> _Exercise aim_:
From the data below, repeat exactly the lines from the line with "def placeCol (l" to the line with "(c.cycle < p))", both included.

> _Listed entries_:

-- ==== Sys2Proof/Machine/Dram.lean ====
section
/-! DEFINITION. The programs of the slot memory controllers as the loader builds and checks them (R155 to R161, R298, R340): DRAM commands, their
minimum distances, their placement, their encoding and decoding. -/

namespace Sys2Proof.Machine

open Sys2Proof

/-- A DRAM command in its cycle: kind 1 ACT, 2 PRE, 3 RD, 4 WR, 5 REFpb, 7 BACT; `pinned` for those of refresh and scrub. -/
structure DramCmd where
  kind : Nat
  cycle : Nat
  bank : Nat
  row : Nat := 0
  col : Nat := 0
  tag : Nat := 0
  pinned : Bool := false
  deriving DecidableEq, Repr

/-- Whether a command opens a row. -/
def DramCmd.opens (x : DramCmd) : Bool := x.kind == 1 || x.kind == 7

/-- Whether a command is a column command. -/
def DramCmd.isCol (x : DramCmd) : Bool := x.kind == 3 || x.kind == 4

/-- The pinned commands of controller `k` in the cycles below `len` (R160, R161): a refresh each 48 cycles, and the scrub windows that end by then. -/
def pinnedCmds (k len : Nat) : List DramCmd :=
  let phi := phaseOf k
  ((List.range (len / 48 + 1)).map fun n => { kind := 5, cycle := 48 * n + phi, bank := n % 32, pinned := true : DramCmd }).filter
    (fun x => decide (x.cycle < len)) ++
  (((List.range (len / 2064 + 1)).map fun m => (m, 2064 * m + phi + 24)).filter (fun e => decide (e.2 + 164 ≤ len))).flatMap fun e =>
    let b := (11 * e.1 + 16) % 32
    { kind := 1, cycle := e.2, bank := b, pinned := true } ::
      ((List.range 32).map (fun i => { kind := 3, cycle := e.2 + 18 + i, bank := b, pinned := true }) ++
       (List.range 4).map (fun w => { kind := 4, cycle := e.2 + 124 + w, bank := b, pinned := true }) ++
       [{ kind := 2, cycle := e.2 + 147, bank := b, pinned := true }])

/-- The minimum distance from a command to a later one (R155, R160). -/
def minDistance (x y : DramCmd) : Nat :=
  let same := x.bank == y.bank
  let slot := if x.isCol == y.isCol then 1 else 0
  let bankRule :=
    if !same then 0
    else if x.kind = 5 then 193
    else if x.opens && y.isCol then 17
    else if x.kind == 2 && (y.opens || y.kind == 5) then 17
    else if x.opens && y.kind == 2 then 34
    else if x.opens && y.opens then 51
    else if x.kind == 3 && y.kind == 2 then 5
    else if x.kind == 4 && y.kind == 2 then 20
    else 0
  let anyRule :=
    if x.opens && y.opens then 3
    else if x.kind == 4 && y.kind == 3 then 13
    else if x.kind == 3 && y.kind == 4 then 5
    else if x.kind == 5 && y.kind == 5 then 10
    else 0
  Nat.max slot (Nat.max bankRule anyRule)

/-- Whether two commands keep their distance, whichever comes first. -/
def apart (x y : DramCmd) : Bool :=
  if x.cycle < y.cycle then decide (x.cycle + minDistance x y ≤ y.cycle)
  else if y.cycle < x.cycle then decide (y.cycle + minDistance y x ≤ x.cycle)
  else minDistance x y == 0 && minDistance y x == 0

/-- Whether no window of `w` cycles that holds `x` begins at a command of a list and holds more than `n` of them. -/
def windowOk (l : List DramCmd) (w n : Nat) (x : DramCmd) : Bool :=
  l.all fun a => decide (x.cycle < a.cycle) || decide (a.cycle + w ≤ x.cycle) ||
    decide ((l.filter (fun b => decide (a.cycle ≤ b.cycle) && decide (b.cycle < a.cycle + w))).length ≤ n)

/-- Whether a bank belongs to a scrub window in the cycle of a command (R161). -/
def inScrub (l : List DramCmd) (x : DramCmd) : Bool :=
  l.any fun y => y.pinned && y.kind == 1 && y.bank == x.bank && decide (y.cycle ≤ x.cycle) && decide (x.cycle ≤ y.cycle + 163)

/-- Whether a program command may be added to commands (R155, R160, R161). -/
def admits (l : List DramCmd) (x : DramCmd) : Bool :=
  l.all (apart x) && (x.pinned || !inScrub l x) &&
    (!x.opens || windowOk (x :: l.filter DramCmd.opens) 15 4 x) && (!x.isCol || windowOk (x :: l.filter DramCmd.isCol) 128 127 x)

/-! ### Placement (R298, R340) -/

/-- The last command of a list by cycle that a test selects. -/
def lastCmd (l : List DramCmd) (p : DramCmd → Bool) : Option DramCmd :=
  l.foldl (fun (b : Option DramCmd) x => if p x then (match b with | some y => if y.cycle < x.cycle then some x else b | none => some x) else b) none

/-- The latest cycle from `hi` down to `lo` for which a test gives something. -/
def latest {α : Type} (lo hi : Nat) (f : Nat → Option α) : Option α :=
  if hi < lo then none else (List.range (hi + 1 - lo)).findSome? (fun i => f (hi - i))

/-- The row that a program has left open in a bank before a cycle: its opening command. -/
def openAt (l : List DramCmd) (bank t : Nat) : Option DramCmd :=
  match lastCmd l (fun x => x.bank == bank && !x.pinned && !x.isCol && decide (x.cycle < t)) with
  | some x => if x.opens then some x else none
  | none => none

/-- The first pinned command of a bank after a cycle. -/
def pinnedAfter (l : List DramCmd) (bank t : Nat) : Option Nat :=
  (l.filter (fun x => x.pinned && x.bank == bank && decide (t < x.cycle))).foldl (fun b x => match b with
    | some y => some (Nat.min y x.cycle)
    | none => some x.cycle) (none : Option Nat)

/-- The latest PRE that closes an open row by cycle `hi`, before any pinned command of its bank. -/
def closeBy (l : List DramCmd) (o : DramCmd) (hi : Nat) : Option DramCmd :=
  let hi := match pinnedAfter l o.bank o.cycle with | some p => Nat.min hi (p - 17) | none => hi
  latest o.cycle hi fun t => let x : DramCmd := { kind := 2, cycle := t, bank := o.bank }; if admits l x then some x else none

/-- The earliest PRE that closes an open row, before any pinned command of its bank. -/
def closeEarly (l : List DramCmd) (o : DramCmd) : Option DramCmd :=
  let last := (lastCmd l (fun x => x.bank == o.bank && !x.pinned && x.isCol)).elim o.cycle (·.cycle)
  let hi := match pinnedAfter l o.bank o.cycle with | some p => p - 17 | none => last + 65536
  (List.range (hi + 1 - last)).findSome? fun i =>
    let x : DramCmd := { kind := 2, cycle := last + i, bank := o.bank }
    if admits l x then some x else none

/-- A column command of a transfer: the core and word of its op, whether it is bin-relative, and the first cycle of its activation. -/
structure ColCmd where
  cmd : DramCmd
  core : Nat
  pc : Nat
  bin : Bool
  from_ : Nat

/-- Place a column command with the row commands that it needs. -/
def placeCol (l : List DramCmd) (x : ColCmd) : Option (List DramCmd) :=
  let c := x.cmd
  if !admits l c then none else
  let o := openAt l c.bank c.cycle
  let still := match o with
    | some y => y.row == c.row && (pinnedAfter l c.bank y.cycle).elim true (fun p => decide (c.cycle < p))
    | none => false
  if still then some (c :: l)
  else latest x.from_ (c.cycle - 17) fun a =>
    let act : DramCmd := { kind := if x.bin then 7 else 1, cycle := a, bank := c.bank, row := c.row, tag := if x.bin then c.tag else 0 }
    if !admits (c :: l) act || (pinnedAfter l c.bank a).elim false (fun p => decide (p ≤ c.cycle)) then none
    else match o with
      | none => some (act :: c :: l)
      | some y => if a < 17 then none else (closeBy (c :: l) y (a - 17)).map (fun p => act :: p :: c :: l)

/-- Place column commands in ascending order of cycle; after the last use of a bank by a bin-relative transfer its row is closed (R340). The
command that finds no place ends it. -/
def placeCols : List ColCmd → List DramCmd → Except ColCmd (List DramCmd)
  | [], l => .ok l
  | x :: t, l =>
    match placeCol l x with
    | none => .error x
    | some m =>
      let more := t.any (fun y => y.cmd.bank == x.cmd.bank && y.cmd.row == x.cmd.row)
      if x.bin && !more then
        match openAt m x.cmd.bank (x.cmd.cycle + 1) with
        | some o => match closeEarly m o with
          | some p => placeCols t (p :: m)
          | none => .error x
        | none => placeCols t m
      else placeCols t m

/-- Close every bank after its last use. -/
def closeBanks (cols : List ColCmd) : List Nat → List DramCmd → Except ColCmd (List DramCmd)
  | [], l => .ok l
  | b :: t, l =>
    match openAt l b noEnd with
    | none => closeBanks cols t l
    | some o => match closeEarly l o with
      | some p => closeBanks cols t (p :: l)
      | none => match (cols.reverse.find? (fun x => x.cmd.bank == b)) with
        | some x => .error x
        | none => closeBanks cols t l

/-- Order of commands in a program: by cycle, row commands first. -/
def DramCmd.order (x : DramCmd) : Nat := 2 * x.cycle + b2n x.isCol

/-- The commands of the program of controller `k` that serves column commands (R298), or the one that cannot be served. The pinned commands are those
of a frame without end, since E follows from the programs (R299) (DEDUCED, log entry 18). -/
def buildProgram (k : Nat) (cols : List ColCmd) : Except ColCmd (List DramCmd) :=
  let sorted := sortBy (fun x => x.cmd.cycle) cols
  let last := cols.foldl (fun m x => Nat.max m x.cmd.cycle) 0
  match placeCols sorted (if cols.isEmpty then [] else pinnedCmds k (last + 4096)) with
  | .error x => .error x
  | .ok l => match closeBanks sorted (List.range 32) l with
    | .error x => .error x
    | .ok m => .ok (sortBy DramCmd.order (m.filter (fun x => !x.pinned)))

/-! ### Beats and column commands (R151, R159, R339) -/

/-- A beat of a cellar transfer: device address, arrival cycle at the MIO, whether a write, the op's core and word, whether bin-relative, and the
cycle from which its rows may be opened. -/
structure Beat where
  da : Nat
  at_ : Nat
  write : Bool
  core : Nat
  pc : Nat
  bin : Bool := false
  from_ : Nat := 0
  token : Nat := 0

/-- The beats of an event. -/
def Event.beats (s : State) (e : Event) (token : Nat) : List Beat :=
  match e.q, e.prog with
  | some q, _ =>
    if q.null || !(q.desc.cop == 0x34 || q.desc.cop == 0x35) then [] else
    let lam := s.lambda e.core (s.daSite q.da)
    (piecesOf 0 q.desc.count 512).map fun p =>
      { da := q.da + p.2.1, at_ := e.cycle + lam + p.1, write := q.desc.cop == 0x35, core := e.core, pc := e.pc, bin := q.desc.fn == 1,
        from_ := if q.desc.fn = 1 then e.cycle + lam + 1 else 0, token }
  | none, some p =>
    let da := p.elemDa p.next
    let lam := s.lambda e.core (s.daSite da)
    (List.range p.beats).map fun i => { da := da + 512 * i, at_ := e.cycle + lam + i, write := false, core := e.core, pc := e.pc, token }
  | none, none => []

/-- The beats of a trace, in order of arrival. -/
def beatsOf (s : State) (l : List Event) : List Beat := sortBy (·.at_) (l.zipIdx.flatMap (fun e => e.1.beats s e.2))

/-- The column commands that beats need, each with its controller; a request's tag is its index in the controller's table (R158). -/
def columnsOf (s : State) (l : List Beat) : List (Nat × ColCmd) :=
  (l.foldl (fun (acc : List (Nat × Nat) × List (Nat × ColCmd)) b =>
    (List.range 16).foldl (fun (acc : List (Nat × Nat) × List (Nat × ColCmd)) j =>
      match s.daPlace (b.da / 512 * 512 + 32 * j) with
      | none => acc
      | some (k, a0, _) =>
        let a := s.remapSector k a0
        let n := spGet 0 acc.1 k
        let c : DramCmd := {
          kind := if b.write then 4 else 3, cycle := b.at_ + (if b.write then 2 else 0) + (if b.bin then 34 else 0), bank := bankOf a,
          row := if b.bin then 2 ^ 20 + b.token else a / 1024, col := a % 32, tag := n }
        (spSet 0 acc.1 k (n + 1), (k, { cmd := c, core := b.core, pc := b.pc, bin := b.bin, from_ := b.from_ }) :: acc.2)) acc) ([], [])).2.reverse

/-! ### Encoding (R158) -/

/-- The words of an entry `delta` cycles after the one before it: a long delay needs a `GAP`. -/
def entryWords (delta : Nat) (x : DramCmd) : List Nat :=
  let w := fun d => x.kind * 2 ^ 60 + d * 2 ^ 40 + x.bank * 2 ^ 35 + (if x.row < 32768 then x.row else 0) * 2 ^ 20 + x.col * 2 ^ 15 + x.tag % 32768
  if delta < 1048576 then [w delta] else [6 * 2 ^ 60 + delta % 2 ^ 32, w 0]

/-- The cycle of the `END` of a program: its last entry's, or that at whose end the PRE-to-ACT distance of its last PRE is satisfied, which R157 asks
for by the end of the schedule (DEDUCED, log entry 18). -/
def programEnd (l : List DramCmd) : Nat := l.foldl (fun m x => Nat.max m (if x.kind = 2 then x.cycle + 16 else x.cycle)) 0

/-- The words of a program, with its `END`. Since every RD and WR names a request of its own, no two runs of entries are identical, and `REPEAT`
is not used (DEDUCED, log entry 18). -/
def encodeProgram (l : List DramCmd) : List DWord :=
  let (last, ws) := l.foldl (fun (acc : Nat × List Nat) (x : DramCmd) => (x.cycle, (entryWords (x.cycle - acc.1) x).reverse ++ acc.2)) (0, [])
  (ws.reverse ++ [(programEnd l - last) * 2 ^ 40]).map (BitVec.ofNat 64)

/-- The entry of a word. -/
def entryOf (w : Nat) : CtlEntry :=
  let kind := bits w 63 60
  { kind, delta := bits w 59 40 + (if kind = 6 then bits w 31 0 else 0), bank := bits w 39 35, row := bits w 34 20, col := bits w 19 15,
    tag := bits w 14 0 }

/-- An entry executed: the cycle, and its command. -/
def runEntry (acc : Nat × List DramCmd) (e : CtlEntry) : Nat × List DramCmd :=
  let t := acc.1 + e.delta
  (t, if e.kind = 6 then acc.2 else { kind := e.kind, cycle := t, bank := e.bank, row := e.row, col := e.col, tag := e.tag } :: acc.2)

/-- The commands of a program, up to its `END`; the entries executed so far are kept for `REPEAT`. None where a `KIND` is not defined. -/
def expandProgram : List DWord → List CtlEntry → Nat × List DramCmd → Option (List DramCmd)
  | [], _, acc => some acc.2.reverse
  | w :: t, es, acc =>
    let e := entryOf w.toNat
    if e.kind = 0 then some acc.2.reverse
    else if 7 < e.kind then none
    else if e.kind = 5 then
      let w := w.toNat
      let body := (es.take (bits w 39 30)).reverse
      let acc1 := (List.range (bits w 29 10)).foldl (fun a r =>
        body.foldl (fun a e => runEntry a (e.shifted (r + 1) (bits w 9 5) (bits w 4 0))) a) acc
      expandProgram t es acc1
    else expandProgram t (e :: es) (runEntry acc e)

/-! ### The check of a program (R155 to R157, R160, R161) -/

/-- The open row of each bank plus 1 through commands in order; none where a command does not find its bank as it must. -/
def bankWalk : List DramCmd → List (Nat × Nat) → Option (List (Nat × Nat))
  | [], m => some m
  | x :: t, m =>
    let o := spGet 0 m x.bank
    if x.opens then (if o = 0 then bankWalk t (spSet 0 m x.bank (if x.kind = 7 then 2 ^ 20 else if x.pinned then 2 ^ 21 else x.row + 1)) else none)
    else if x.kind = 2 then bankWalk t (spSet 0 m x.bank 0)
    else if x.kind = 5 then (if o = 0 then bankWalk t m else none)
    else if o = 2 ^ 20 ∨ o = x.row + 1 ∨ (o = 2 ^ 21 ∧ x.pinned) then bankWalk t m else none

/-- Every pair of a list keeps its distance. -/
def allApart : List DramCmd → Bool
  | [] => true
  | x :: t => t.all (apart x) && allApart t

/-- Whether the program of controller `k` in a schedule of `len` cycles keeps every rule. -/
def programOk (k len : Nat) (l : List DramCmd) : Bool :=
  let all := sortBy DramCmd.order (l ++ pinnedCmds k len)
  allApart all && l.all (fun x => decide (x.cycle < len) && !inScrub all x) && all.all (windowOk (all.filter DramCmd.opens) 15 4)
    && all.all (windowOk (all.filter DramCmd.isCol) 128 127) && l.all (fun x => x.kind != 2 || decide (x.cycle + 17 ≤ len))
    && (match bankWalk all [] with | some m => m.isEmpty | none => false)

end Sys2Proof.Machine
end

> _Finished exercise_:
def placeCol (l : List DramCmd) (x : ColCmd) : Option (List DramCmd) :=
  let c := x.cmd
  if !admits l c then none else
  let o := openAt l c.bank c.cycle
  let still := match o with
    | some y => y.row == c.row && (pinnedAfter l c.bank y.cycle).elim true (fun p => decide (c.cycle < p))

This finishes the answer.